Gramco: The Second Domino

Only three months ago, Bernard Cornfeld's beleaguered I.O.S., Ltd., the biggest of the foreign mutual fund empires, teetered on the brink of collapse. Last week financial misfortune struck the second largest offshore investment complex, Gramco Management Ltd. and its USIF,* Real Estate. Swamped by the equivalent of a run on the bank, the directors of the Nassau-based USIF "temporarily" suspended sales and redemptions, thus freezing the assets of 23,000 European, Latin American and Asian investors who had put up $276 million. The closedown leaves the future of the fund in considerable doubt; to some degree, it also tarnishes the more than 350 other funds that operate in similar fashion from foreign tax havens beyond the regulatory reach of countries where they seek investors.

The bad news was announced in London by Pierre Salinger, one of Gramco's top officers.
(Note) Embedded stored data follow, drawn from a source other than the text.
-- ==== Sys2Proof/Machine/Dispatch.lean ====
section
/-! DEFINITION. The dispatch of a decoded command to its meaning, one arm per constructor (spec/30_encoding.md R106). -/

namespace Sys2Proof.Machine

/-- The effect of a command on the state (R19: one atomic step). -/
def exec (i : Instr) (s : State) : Host.Outcome State Fault Refusal :=
  match i with
  | .nop => Sys2Proof.Machine.execNop s
  | .ncoSetf k nf => Sys2Proof.Machine.execNcoSetf k nf s
  | .ncoNext k => Sys2Proof.Machine.execNcoNext k s
  | .ncoNexti k skew => Sys2Proof.Machine.execNcoNexti k skew s
  | .ncoRdph k => Sys2Proof.Machine.execNcoRdph k s
  | .rcCfg inRate outRate reset => Sys2Proof.Machine.execRcCfg inRate outRate reset s
  | .rcConv xs => Sys2Proof.Machine.execRcConv xs s
  | .sfCfg mode bwHz oppBwHz rateHz => Sys2Proof.Machine.execSfCfg mode bwHz oppBwHz rateHz s
  | .sfApply xs => Sys2Proof.Machine.execSfApply xs s
  | .ltUpd z => Sys2Proof.Machine.execLtUpd z s
  | .ltAvg => Sys2Proof.Machine.execLtAvg s
  | .ltPwr => Sys2Proof.Machine.execLtPwr s
  | .dmCfgatv a b c d e g h v => Sys2Proof.Machine.execDmCfgatv a b c d e g h v s
  | .dmCfgrf a b c d f g => Sys2Proof.Machine.execDmCfgrf a b c d f g s
  | .dmCfgstream inRateHz => Sys2Proof.Machine.execDmCfgstream inRateHz s
  | .dmStart => Sys2Proof.Machine.execDmStart s
  | .dmStop => Sys2Proof.Machine.execDmStop s
  | .dmFeed xs => Sys2Proof.Machine.execDmFeed xs s
  | .dmStatus => Sys2Proof.Machine.execDmStatus s
  | .syCfg a b c d e f g h j k l m => Sys2Proof.Machine.execSyCfg a b c d e f g h j k l m s
  | .syStart => Sys2Proof.Machine.execSyStart s
  | .syStop => Sys2Proof.Machine.execSyStop s
  | .syTick => Sys2Proof.Machine.execSyTick s
  | .syGen count => Sys2Proof.Machine.execSyGen count s
  | .syPop n => Sys2Proof.Machine.execSyPop n s
  | .syStatus => Sys2Proof.Machine.execSyStatus s
  | .faultRd => Sys2Proof.Machine.execFaultRd s
  | .reset => Sys2Proof.Machine.execReset s

end Sys2Proof.Machine
end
Salinger, still sporting a PT-109 tie clasp from the Kennedy years, also suggested that offshore funds need more official regulation. Speaking of the offshore fund business and some of his competitors in it, Salinger told newsmen: "Jesus, that is a rough game. They spend more time knifing each other than any bunch I've ever seen."

Irresistible Lure. Gramco's leaders have impressive backgrounds. Keith Barish, 26, chairman of the top holding company, is a onetime White House intern who conceived the idea for the fund and has made millions from the venture. Rafael G. Navarro, 34, Gramco's president, is a wealthy Cuban refugee who was a diplomat in pre-Castro days. And then there is the portly Salinger, 45, the former White House press secretary; he serves as a Gramco director, spokesman, supersalesman and deputy chairman of the British unit.

Under them, Gramco had an irresistible lure for foreign investors who are suspicious of stocks, bonds and other paper assets. Unlike most mutual funds, Gramco's USIF invested not in securities but in solid U.S. real estate. Colorful brochures showed some of the 214 properties that prospective investors would be able to buy into through the fund. Among Gramco's holdings: the 32-story LTV Tower in Dallas, the Northeast Airlines Building in Miami, an industrial park in Phoenix and apartment complexes and shopping centers in 17 states. The fund valued its holdings at $758 million, but that figure included large mortgage loans.

Burgers and Scotch. Troubles began piling up for Gramco soon after upheavals in Cornfeld's I.O.S. shook investor confidence in American-run investment plans in Europe. Last month redemptions began to climb alarmingly after West Germany's Federal Credit Supervisory Board abruptly banned sales of Gramco's USIF. The board acted on the disputed grounds that the fund failed to comply with some complex provisions of a new German securities law. In the last five weeks, the owners of more than $40 million worth of shares asked for their money back. But real estate is not so easy as securities to convert into quick cash. Though Gramco officers boasted that the fund's 20% cash reserve would always enable shareholders to redeem their holdings, the fund simply ran short of money when the theory was put to its first test.

Hastily summoned to Nassau last week, Gramco's directors assembled in marathon meetings, occasionally sending out for hamburgers and Chivas Regal. Meantime, employees at Gramco's mock colonial headquarters fended off a flood of transocean phone calls from anxious shareholders in many far-off countries. Emerging from one meeting, Vice President Joseph Jordan delivered a pep talk to worried USIF salesmen. "We are solvent," he said. "If we have to, we'll clear the deck--tighten our belts, cut officers' salaries, drop employees. I get nothing. The shareholders will get paid." That, of course, remains to be seen. Gramco places such generous valuations on its properties that some U.S. real estate men doubt that they could be sold now--except at a loss.

* For United States Investment Fund.